> **The task**
Retype, exactly as they appear below, the lines between the line holding "else if !s.reachable pa then .access 1" and the line holding "let ls := g.2.map (fun x => x.1)", both ends included.

> **Information provided**
○ ○ ○

-- ==== Sys2Proof/Machine/Flags.lean ====
section
/-!
DEFINITION. The sticky exception flags of FPCTL and the trap FPX (R216, R290).
-/

namespace Sys2Proof.Machine

/-- Set sticky flags: FPCTL [4:0] is IX, UF, OF, DZ, NV (R216). -/
def Lane.flags (l : Lane) (fl : FpFlags) : Lane := { l with fpctl := l.fpctl ||| fl.zeroExtend 32 }
/-- The exceptions raised that are enabled: FPCTL [9:5]. -/
def Lane.enabled (l : Lane) (fl : FpFlags) : FpFlags := fl &&& l.fpctl.extractLsb' 5 5
/-- Finish a floating-point instruction with its result and flags: an enabled exception sets the flags, raises FPX and
writes no destination (R216, R290). -/
def Lane.fpDone (l : Lane) (d : BitVec 7) (r : Word × FpFlags) : LRes :=
  if l.enabled r.2 != 0 then .trap (l.flags r.2) ((l.flags r.2).trapHere tkFPX (r.2.zeroExtend 32))
  else .ok ((l.flags r.2).set d.toNat r.1).adv

end Sys2Proof.Machine
end

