/-- The pages among these addresses that have neither a translation nor the result of a walk. -/
def State.unwalked (s : State) (i : Iss) (vas : List Nat) : List Nat :=
  ((vas.map (fun va => va / 65536)).eraseDups).filter (fun p =>
    (s.tlbFind i.die i.c (p * 65536)).isNone && !i.w.walkFaults.any (fun x => x.1 == p))
/-- The set waits for the page walks it still needs (R94, R102). -/
def needPages (vas : Iss → List Nat) : State → Iss → Option State := fun s i =>
  match s.unwalked i (vas i) with
  | [] => none
  | ps => some (ps.foldl (fun s p => s.askWalk i.die i.c p i.uid) s)

/-- What the checks of one lane's access answer (R320). -/
inductive Xl where
  | ok (pa : Nat) (e : Pte)
  | misaligned
  /-- Parks on a fault record of this cause (R56). -/
  | fault (cause : Nat)
  /-- Raises ACCESS with this detail (R97, R98, R17). -/
  | access (detail : Word)
deriving DecidableEq, Repr

/-- Translate n bytes at va for a lane and check the page (R98, R99, R97, R17, R20). -/
def State.laneXl (s : State) (i : Iss) (va n : Nat) (k : AccKind) : Xl :=
  match s.tlbFind i.die i.c va with
  | none => .fault (match i.w.walkFaults.find? (fun x => x.1 == va / 65536) with | some x => x.2 | none => 1)
  | some t =>
    let e : Pte := t.leaf
    let pa := t.phys va
    if k.writes && !e.write then .fault 2
    else if k = .fetch && (!e.exec || e.type != 0) then .fault 2
    else if !s.present pa || !s.holds pa n || !typeOk k e.type n then .access 0
    else if !s.reachable pa then .access 1
    else if !s.memRdy (some i.die) (e.type == 0 || e.type == 1) pa then .fault 3
    else .ok pa e

/-- The first write through a translation whose DIRTY was 0 at the fill sets it in the leaf (R100). -/
def State.setDirty (s : State) (die c va : Nat) : State :=
  match s.tlbFind die c va with
  | none => s
  | some t =>
    if t.dirty then s
    else { (s.orPte t.leafPa 0x200) with tlb := s.tlb.map (fun x => if x == t then { x with dirty := true } else x) }

/-- Lanes whose access faults, by cause and page: each group shares one record (R104). -/
def faultGroups (fs : List (Nat × Nat × Nat)) : List ((Nat × Nat) × List (Nat × Nat)) :=
  ((fs.map (fun f => (f.2.2, f.2.1 / 65536))).eraseDups).map (fun k =>
    (k, (fs.filter (fun f => (f.2.2, f.2.1 / 65536) == k)).map (fun f => (f.1, f.2.1))))

/-- A lane keeps what its instruction was issued with, beyond a fault or a claim (R105, R335, R349, R361). -/
def Lane.keep (l : Lane) (w : Wave) : Lane :=
  { l with replay := match l.replay with | some x => some x | none => some { regs := l.regs, bases := w.bases, scaleloc := w.scaleloc } }
/-- The lanes park with their destinations empty and marked; what the access was issued with is kept (R104, R105). -/
def Lane.faultMark (l : Lane) (w : Wave) (dst : Nat × Nat) : Lane := (((l.keep w).mark l.pc dst.1 dst.2).markFault dst.1 dst.2)
/-- Lanes of one instruction fault: lane, VA, cause. -/
def State.parkFaults (s : State) (i : Iss) (kind : Nat) (dst : Nat × Nat) (fs : List (Nat × Nat × Nat)) : State :=
  (faultGroups fs).foldl (fun s g =>
    let ls := g.2.map (fun x => x.1)
    let va := (g.2.headD (0, 0)).2
    let pc := (i.l (ls.headD 0)).pc
    let s1 := s.updWave i.uid (fun w => { (ls.foldl (fun w L => w.updLane L (fun l => l.faultMark w dst)) w) with
      walkFaults := w.walkFaults.filter (fun x => x.1 != va / 65536) })
    s1.parkFault i.uid ls g.1.1 kind va pc) s

/-- Perform a memory instruction for its executing lanes, each checked on its own (R320): the lanes that pass go on by
go, which is given the physical address and the leaf. dst are the destinations of a lane that parks. -/
def memBody (k : AccKind) (align n : Nat) (va : Iss → Nat → Nat) (dst : Nat × Nat)
    (go : Iss → Nat → Nat → Pte → State → State) (i : Iss) (s : State) : State × Traps :=
  let xs := i.E.map (fun L => (L, va i L, if va i L % align = 0 then s.laneXl i (va i L) n k else .misaligned))
  let s1 := xs.foldl (fun s x => match x.2.2 with
    | .ok pa e => go i x.1 pa e (if k.writes then s.setDirty i.die i.c x.2.1 else s)
    | .access d => if d = 1 then s.machineCheck i.c 0xFFFF 0 1 s.downPort else s
    | _ => s) s
  let s2 := s1.parkFaults i k.code dst (xs.filterMap (fun x => match x.2.2 with | .fault c => some (x.1, x.2.1, c) | _ => none))
  (s2, xs.filterMap (fun x => match x.2.2 with
    | .misaligned => some (x.1, ((i.l x.1).trapHere tkMISALIGN (lo32 align)).withVa x.2.1)
    | .access d => some (x.1, ((i.l x.1).trapHere tkACCESS d).withVa x.2.1)
    | _ => none))

/-- What the checks of a lane with several accesses answer: all pass, or the first that does not. -/
inductive Xls where
  | ok (ps : List (Nat × Pte))
  | bad (va : Nat) (x : Xl)
deriving DecidableEq, Repr
def State.laneXls (s : State) (i : Iss) (k : AccKind) : List (Nat × Nat) → Xls
  | [] => .ok []
  | (va, n) :: r =>
    match s.laneXl i va n k with
    | .ok pa e => (match State.laneXls s i k r with | .ok ps => .ok ((pa, e) :: ps) | x => x)
    | x => .bad va x
/-- memBody for lanes that make several accesses each: all of them pass, or the lane stops on the first that does not. -/
def memBodyN (k : AccKind) (vas : Iss → Nat → List (Nat × Nat)) (dst : Nat × Nat)
    (go : Iss → Nat → List (Nat × Pte) → State → State) (i : Iss) (s : State) : State × Traps :=
  let xs := i.E.map (fun L => (L, s.laneXls i k (vas i L)))
  let s1 := xs.foldl (fun s x => match x.2 with
    | .ok ps => go i x.1 ps (if k.writes then (vas i x.1).foldl (fun s v => s.setDirty i.die i.c v.1) s else s)
    | .bad _ (.access d) => if d = 1 then s.machineCheck i.c 0xFFFF 0 1 s.downPort else s
    | _ => s) s
  let s2 := s1.parkFaults i k.code dst (xs.filterMap (fun x => match x.2 with | .bad va (.fault c) => some (x.1, va, c) | _ => none))
  (s2, xs.filterMap (fun x => match x.2 with
    | .bad va (.access d) => some (x.1, ((i.l x.1).trapHere tkACCESS d).withVa va)
    | _ => none))

/-- The addresses of the lanes that are aligned: only these are translated (R320). -/
def alignedVas (align : Nat) (va : Iss → Nat → Nat) (i : Iss) : List Nat := (i.E.map (fun L => va i L)).filter (fun a => a % align == 0)

/-! ## The accesses lanes make -/

/-- The operation counts for records of kind 1 and 2 (R256). -/
def counts (op : AccOp) (log sp : Bool) : Bool :=
  !sp && (op.isEst || log || (match op with | .atom _ _ _ _ => true | .rrel _ => true | _ => false))
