-- ==== Sys2Proof/Machine/Copy.lean ====
section
/-!
DEFINITION. The copy and bulk engines: the bytes a COPY packet names, the footprint rule, and copying up to a fault
(R42, R107, R116, R118 to R122).
-/

namespace Sys2Proof.Machine

/-! ## What a packet names (R42) -/

/-- A signed 32-bit stride. -/
def Pkt.stride (p : Pkt) (off : Nat) : Int := (BitVec.ofNat 32 (fieldAt p off 4)).toInt
/-- Source and destination of every row: ascending plane and row. -/
def Pkt.rows (p : Pkt) : List (Int × Int) :=
  (List.range p.zcount).flatMap (fun (z : Nat) => (List.range p.ycount).map (fun (y : Nat) =>
    ((fieldAt p 8 9 : Int) + (z : Int) * p.stride 42 + (y : Int) * p.stride 34, (fieldAt p 17 9 : Int) + (z : Int) * p.stride 54 + (y : Int) * p.stride 38)))
/-- An address of memory (modulo 2^72) or of a scratchpad (bits [18:0]). -/
def endAddr (sp : Bool) (a : Int) : Nat := (a % (2 ^ (if sp then 19 else 72) : Nat)).toNat
/-- A run of bytes within one page, or within a scratchpad. -/
abbrev Piece := Nat × Nat
/-- A row in pieces that each lie in one 64 KiB page. -/
def pagePieces : Nat → Nat → Nat → List Piece
  | 0, _, _ => []
  | fuel + 1, va, n =>
    if n = 0 then []
    else
      let k := min n (65536 - va % 65536)
      (va, k) :: pagePieces fuel ((va + k) % 2 ^ 72) (n - k)
def rowPieces (sp : Bool) (a n : Nat) : List Piece := if sp then [(a, n)] else pagePieces (n / 65536 + 2) a n
def Pkt.srcPieces (p : Pkt) : List Piece := p.rows.flatMap (fun r => rowPieces p.srcSp (endAddr p.srcSp r.1) p.xbytes)
def Pkt.dstPieces (p : Pkt) : List Piece := p.rows.flatMap (fun r => rowPieces p.dstSp (endAddr p.dstSp r.2) p.xbytes)
/-- What is left of a list of pieces after k bytes. -/
def dropPieces : Nat → List Piece → List Piece
  | _, [] => []
  | k, (a, n) :: r => if n ≤ k then dropPieces (k - n) r else (a + k, n - k) :: r

/-- The team whose scratchpad a source or destination names: the pushing lane's, or a member of its cluster (R42, R114). -/
def State.copyTeam (s : State) (tid : Option Nat) (p : Pkt) (src : Bool) : Option Nat :=
  match tid.bind s.team? with
  | none => none
  | some t => if src && p.flags.testBit 3 then s.memberOf t (s.gridOf t) (fieldAt p 6 1) else some t.tid
/-- A scratchpad source or destination names a member that the cluster lacks: a field error (R42; log 25). -/
def State.copyMemberBad (s : State) (tid : Option Nat) (p : Pkt) : Bool :=
  p.flags.testBit 3 && (match tid.bind s.team? with | some t => decide ((s.gridOf t).csize ≤ fieldAt p 6 1) | none => false)

/-! ## Footprints (R119) -/

/-- Two runs share a byte: in memory modulo 2^72, by virtual address, in a scratchpad by offset. R119 says only that the packets share
bytes: that two virtual addresses of one physical byte do not make packets overlap is the model's choice (log 125). -/
def runsMeet (a n b m : Nat) : Bool := decide ((b + 2 ^ 72 - a) % 2 ^ 72 < n) || decide ((a + 2 ^ 72 - b) % 2 ^ 72 < m)
/-- Runs of bytes with the scratchpad they lie in, or none for memory. -/
def State.copyRuns (s : State) (tid : Option Nat) (p : Pkt) (src : Bool) : List (Option Nat × Piece) :=
  let sp := if src then p.srcSp else p.dstSp
  p.rows.map (fun r => (if sp then s.copyTeam tid p src else none, (endAddr sp (if src then r.1 else r.2), p.xbytes)))
def runListsMeet (xs ys : List (Option Nat × Piece)) : Bool :=
  xs.any (fun x => ys.any (fun y => x.1 == y.1 && runsMeet x.2.1 x.2.2 y.2.1 y.2.2))
/-- Two packets overlap: the destination of one meets the source or destination of the other. -/
def State.copiesMeet (s : State) (tid1 : Option Nat) (p1 : Pkt) (tid2 : Option Nat) (p2 : Pkt) : Bool :=
  let s1 := s.copyRuns tid1 p1 true
  let d1 := s.copyRuns tid1 p1 false
  let s2 := s.copyRuns tid2 p2 true
  let d2 := s.copyRuns tid2 p2 false
  runListsMeet d1 s2 || runListsMeet d1 d2 || runListsMeet s1 d2

/-! ## Copying (R120) -/

/-- How far a run of pieces gets. -/
inductive Run where
  | done
  | fault (va cause : Nat)
  | wait
deriving DecidableEq, Repr

/-- Read the pieces of the source, into a buffer that grows. -/
def State.copyRead (s : State) (c : Nat) (sp : Bool) (tid : Option Nat) : List Byte → List Piece → State × List Byte × Run
  | buf, [] => (s, buf, .done)
  | buf, (a, n) :: r =>
    if sp then
      match tid.bind s.team? with
      | none => (s, buf, .fault a 5)
      | some t => if t.alloc < a + n then (s, buf, .fault a 5) else State.copyRead s c sp tid (buf ++ bytesAt t.scratch a n) r
    else
      match s.engXlate c a n false with
      | .ok (pa, s1) => State.copyRead (s1.movedBytes c pa n) c sp tid (buf ++ memBytes s.mem pa n) r
      | .fault f => (s, buf, .fault a (if f = 2 then 2 else 5))
      | .wait => (s, buf, .wait)
/-- The first k bytes of a list of pieces. -/
def takePieces : Nat → List Piece → List Piece
  | _, [] => []
  | k, (a, n) :: r => if k = 0 then [] else if n ≤ k then (a, n) :: takePieces (k - n) r else [(a, k)]
/-- Every byte of a granule lies in one of these pieces. -/
def coversGranule (ps : List Piece) (g : Nat) : Bool :=
  (List.range 16).all (fun i => ps.any (fun p => decide (p.1 ≤ 16 * g + i) && decide (16 * g + i < p.1 + p.2)))
/-- After a write of n bytes at a, with these pieces of the packet written so far: the granules it touches become full once all their
16 bytes have been written (R116). -/
def State.fillGranules (s : State) (tid a n : Nat) (past : List Piece) : State :=
  (List.range ((a + n + 15) / 16 - a / 16)).foldl (fun s k => if coversGranule past (a / 16 + k) then s.setGranule tid (a / 16 + k) true else s) s
/-- Write the pieces of the destination from the buffer: how many bytes are left to write. -/
def State.copyWrite (s : State) (c : Nat) (sp fill : Bool) (tid : Option Nat) : List Piece → List Byte → List Piece → State × Nat × Run
  | _, _, [] => (s, 0, .done)
  | past, bs, (a, n) :: r =>
    if sp then
      match tid.bind s.team? with
      | none => (s, bs.length, .fault a 5)
      | some t =>
        if t.alloc < a + n then (s, bs.length, .fault a 5)
        else
          let s1 := (s.spWr t.tid a (bs.take n)).byEngine 0 s.writes
          State.copyWrite (if fill then s1.fillGranules t.tid a n ((a, n) :: past) else s1) c sp fill tid ((a, n) :: past) (bs.drop n) r
    else
      match s.engXlate c a n true with
      | .ok (pa, s1) => State.copyWrite (((s1.wrBytes pa (bs.take n)).byEngine 0 s1.writes).movedBytes c pa n) c sp fill tid past (bs.drop n) r
      | .fault f => (s, bs.length, .fault a (if f = 2 then 2 else 5))
      | .wait => (s, bs.length, .wait)

/-- The engine of a queue's COPY packets: die and cluster, none for the die's bulk engines (R118). -/
def State.copyEngine (s : State) (q : Nat) : Nat × Option Nat :=
  let h := (s.queue q).hdr
  if fieldAt h 27 1 = 1 then (fieldAt h 29 1 / 12, some (fieldAt h 29 1 % 12)) else (fieldAt h 29 1, none)
/-- The engine is ready (R19). -/
def State.copyReady (s : State) (q : Nat) : Bool :=
  match s.copyEngine q with
  | (d, some k) => s.clusterRdy d k
  | _ => true
/-- The packet stops on a fault record (R107). -/
def State.copyFault (s : State) (o : OutPkt) (kind va cause : Nat) : State :=
  let (seq, s1) := (s.noteLost o.ctx va).raiseFault o.ctx cause kind va (s.copyEngine o.q).1 0xFF 0xFF 0 0 ((s.queue o.q).slotVa o.slot) (.packet o.id)
  s1.updOut o.id (fun o => { o with fault := some seq, firstFault := if o.firstFault = 0 then seq else o.firstFault })
/-- The point of a completion (R256, kind 10). -/
def State.copyPoint (s : State) (o : OutPkt) : SsPoint :=
  { kind := 10, unit := ((s.copyEngine o.q).2).getD 0, id := BitVec.ofNat 32 o.slot, wave := 0, lane := 0
    grid := BitVec.ofNat 16 ((((o.tid.bind s.team?).map s.gridOf).bind Grid.logOrd).getD 0), n := BitVec.ofNat 32 o.q }
/-- The packet was pushed by a lane of a logged grid. -/
def State.copyLogged (s : State) (o : OutPkt) : Bool := (((o.tid.bind s.team?).map s.gridOf).bind Grid.logOrd).isSome

/-- The engine copies as far as it can: it reads every source byte before it writes any (R120), stops at a fault (R107),
and waits for memory that is not ready (R20). -/
def State.copyGo (s : State) (o : OutPkt) : State :=
  let p : Pkt := o.pkt
  let (s1, buf, run) := s.copyRead o.ctx (Pkt.srcSp p) (s.copyTeam o.tid p true) o.buf (dropPieces o.buf.length (Pkt.srcPieces p))
  let s2 := s1.updOut o.id (fun o => { o with buf })
  match run with
  | .wait => s2
  | .fault va cause => s2.copyFault o 0 va cause
  | .done =>
    let (s3, left, run) := s2.copyWrite o.ctx (Pkt.dstSp p) (p.flags.testBit 0) (s.copyTeam o.tid p false)
      (takePieces o.copied (Pkt.dstPieces p)) (buf.drop o.copied) (dropPieces o.copied (Pkt.dstPieces p))
    let s4 := s3.updOut o.id (fun x => { x with copied := buf.length - left })
    match run with
    | .wait => s4
    | .fault va cause => s4.copyFault o 1 va cause
    | .done =>
      let (go, s5) := s4.ssGate (s.copyLogged o) (s.copyEngine o.q).1 (s.copyPoint o)
      if go then s5.updOut o.id (fun x => { x with st := .done 0 buf.length, buf := [] }) else s5
/-- The copy of packet id goes on. -/
def State.copyOn (s : State) (id : Nat) : State :=
  match s.out? id with
  | some o => if o.st == .running && Pkt.kind o.pkt == 3 && o.fault.isNone && s.copyReady o.q then s.copyGo o else s
  | none => s

end Sys2Proof.Machine
end

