/-! ## Finish (R183, R191, R193) -/

/-- Every JOIN word is 0: some true; some is not: some false; or a level whose word cannot be read, or memory that is not
ready. -/
def State.joinsZero (s : State) (k : Stack) : List Nat → Eng (Option Nat)
  | [] => .ok none
  | L :: r =>
    match s.joinOf k L with
    | .ok 0 => State.joinsZero s k r
    | .ok _ => .ok (some L)
    | .fault _ => if k.result = 7 then State.joinsZero s k r else .fault L
    | .wait => .wait
/-- Step 1: the stack object, with STATUS DONE, except for NODEFAULT. -/
def State.finishWrite (s : State) (k : Stack) : Wb := if k.result = 7 then .ok s else s.writeBack k 3
/-- Where the routines that worked on the walk have released what they did: those of the stack, and of each stack cut from it (R191, R397). -/
def Stack.routines (k : Stack) (x : Sync) : Bool :=
  x == .stack k.id || x == .walk k.id || (List.range 64).any (fun L => x == .join k.ctx (k.joinAt L))
/-- Step 2: JOIN of frame JLEVEL of the stack at JOINVA falls by 1, an .ar atomic: what the stack's routines did comes before the leave routine of
that frame (R190, R191). -/
def State.finishJoin (s : State) (k : Stack) : Wb :=
  if k.jlevel = 0xFF then .ok s
  else
    let va := (k.joinva.toNat + 128 + 32 * k.jlevel + 24) % 2 ^ 72
    match s.engXlate k.ctx va 4 true with
    | .ok (pa, s1) => .ok ((((s1.wr pa 4 (s1.rd pa 4 + (2 ^ 32 - 1))).byEngine 1 s.writes).movedBytes k.ctx pa 4).pass
        k.routines (.join k.ctx va))
    | .fault _ => if k.result = 7 then .ok s else .fault va
    | .wait => .wait
/-- The lane that a continuation resumes comes after the routines of the walk that releases it (R397). -/
def State.afterWalk (s : State) (k : Stack) : State :=
  match k.cont.bind (fun c => s.caddy.find? (fun r => r.id == c)) with
  | some r => s.obtain [{ me := r.me, uid := 0, tid := r.home, die := r.die }] k.routines
  | none => s
/-- Steps 3 and 4, and the slot is free. -/
def State.finishRest (s : State) (k : Stack) : State :=
  let s0 := (s.afterWalk k).forget (fun x => k.routines x)
  let s1 : State := { s0 with stks := s0.stks.filter (fun x => x.id != k.id) }
  let s2 := match k.cont with | some c => s1.releaseCont c [lo32 k.result, k.accepts, k.visits] | none => s1
  match k.pkt with
  | some p => (s2.outFault (some p) k.firstFault).updOut p (fun o => { o with st := .done (if k.result = 7 then 1 else 0) 0 })
  | none => s2
/-- WALK_FINISH of stack n (R183). -/
def execWalkFinish (s : State) : Out :=
  .next (match s.stk? s.occ.n with
    | none => s
    | some k =>
      match k.st with
      | .finishing _ =>
        if !s.stackGoes k then s
        else
          (match s.joinsZero k (List.range k.depth) with
           | .ok (some _) => s
           | .wait => s
           | .fault L => s.wbFault k (k.joinAt L) 0
           | .ok none =>
             (match s.finishWrite k with
              | .wait => s
              | .fault va => s.wbFault k va
              | .ok s1 =>
                (match s1.finishJoin k with
                 | .wait => s
                 | .fault va => s1.wbFault k va 2
                 | .ok s2 => s2.finishRest k)))
      | _ => s)

/-! ## Answers to the records of stacks (R57, R192, R193) -/

/-- RETRY of a node-fetch fault or of a write-back: the natural step repeats (R192). -/
def State.retryStack (s : State) (id : Nat) (node : Bool) : State :=
  match s.stkOf id with
  | none => s
  | some k =>
    let k1 : Stack := if node then { k with parked := false, hdrDue := true } else { k with wbFault := false }
    let s1 := s.setStk k1
    if s1.sleepDue k1 then s1.sleepStacks k.ctx else s1
/-- UNRESOLVABLE ends the walk with NODEFAULT (R192, R193). An invocation of the stack that has not joined a wave is dropped; a routine lane that
runs finds no stack of its own at its TRET. The header in memory keeps the STATUS it had (log 135). -/
def State.failStack (s : State) (id : Nat) : State :=
  let s1 := s.updStkOf id (fun k => { k.finish 7 with parked := false, wbFault := false, hdrDue := false })
  if (s.stkOf id).isSome then { s1 with invs := s1.invs.filter (fun v => v.stk != id) } else s1

/-! ## TRAV and TNEW (R374, R377) -/

def fTRAV (d a : BitVec 7) (n : BitVec 4) : FormF := fun _ _ =>
  { xmod := true, srcs := [srcBlk 0 d.toNat, srcBlk a 2], bad := !Instr.wf (.trav d a n) }
/-- Lanes of a TRAV wait for Caddy space, for slots of the engine, and for their headers' pages (R76, R182, R94). -/
def travBusy (a : BitVec 7) (n : BitVec 4) : State → Iss → Option State := fun s i =>
  match caddyBusy s i with
  | some s1 => some s1
  | none =>
    if (contLive i).E.length ≤ s.engineRoom i.die (i.t.core / 4) then needPages (alignedVas 128 (mVa n a)) s (contLive i)
    else some s
/-- One lane of a TRAV: its record, held, its request, and its end (R374); what its XFENCE.to.trav ordered comes before the walk (R191). -/
def State.travLane (s : State) (i : Iss) (batch n L va : Nat) : State :=
  let id := s.fresh
  let r : CaddyRec := caddyRec i L n ((i.l L).pc.toNat + 1) batch id true
  (({ s with
    caddy := s.caddy ++ [r]
    stackReqs := s.stackReqs ++ [{ id := id + 1, die := i.die, eng := i.t.core / 4, ctx := i.c, gid := i.t.gid, va := BitVec.ofNat 72 va
                                   cont := some id, pkt := none }]
    fresh := id + 2 } : State).pass (fun k => k == .trav (i.l L).me) (.stack (id + 1))).endLane i L
/-- TRAV (R374, R182). -/
def execTrav (d a : BitVec 7) (n : BitVec 4) (s : State) : Out :=
  .next (s.issue (fTRAV d a n) (travBusy a n) (fun i s =>
    if (contLive i).E = [] then (s, contTraps i)
    else
      let batch := s.fresh
      let (s1, ts) := memBody .load 128 128 (mVa n a) (0, 0) (fun i L _ _ s => s.travLane i batch d.toNat L (mVa n a i L)) (contLive i) s.next
      (s1.afterExit i, contTraps i ++ ts)))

○ ○ ○

> **Result of this task**
    else if !s.reachable pa then .access 1
    else if !s.memRdy (some i.die) (e.type == 0 || e.type == 1) pa then .fault 3
    else .ok pa e

/-- The first write through a translation whose DIRTY was 0 at the fill sets it in the leaf (R100). -/
def State.setDirty (s : State) (die c va : Nat) : State :=
  match s.tlbFind die c va with
  | none => s
  | some t =>
    if t.dirty then s
    else { (s.orPte t.leafPa 0x200) with tlb := s.tlb.map (fun x => if x == t then { x with dirty := true } else x) }

/-- Lanes whose access faults, by cause and page: each group shares one record (R104). -/
def faultGroups (fs : List (Nat × Nat × Nat)) : List ((Nat × Nat) × List (Nat × Nat)) :=
  ((fs.map (fun f => (f.2.2, f.2.1 / 65536))).eraseDups).map (fun k =>
    (k, (fs.filter (fun f => (f.2.2, f.2.1 / 65536) == k)).map (fun f => (f.1, f.2.1))))

/-- A lane keeps what its instruction was issued with, beyond a fault or a claim (R105, R335, R349, R361). -/
def Lane.keep (l : Lane) (w : Wave) : Lane :=
  { l with replay := match l.replay with | some x => some x | none => some { regs := l.regs, bases := w.bases, scaleloc := w.scaleloc } }
/-- The lanes park with their destinations empty and marked; what the access was issued with is kept (R104, R105). -/
def Lane.faultMark (l : Lane) (w : Wave) (dst : Nat × Nat) : Lane := (((l.keep w).mark l.pc dst.1 dst.2).markFault dst.1 dst.2)
/-- Lanes of one instruction fault: lane, VA, cause. -/
def State.parkFaults (s : State) (i : Iss) (kind : Nat) (dst : Nat × Nat) (fs : List (Nat × Nat × Nat)) : State :=
  (faultGroups fs).foldl (fun s g =>
    let ls := g.2.map (fun x => x.1)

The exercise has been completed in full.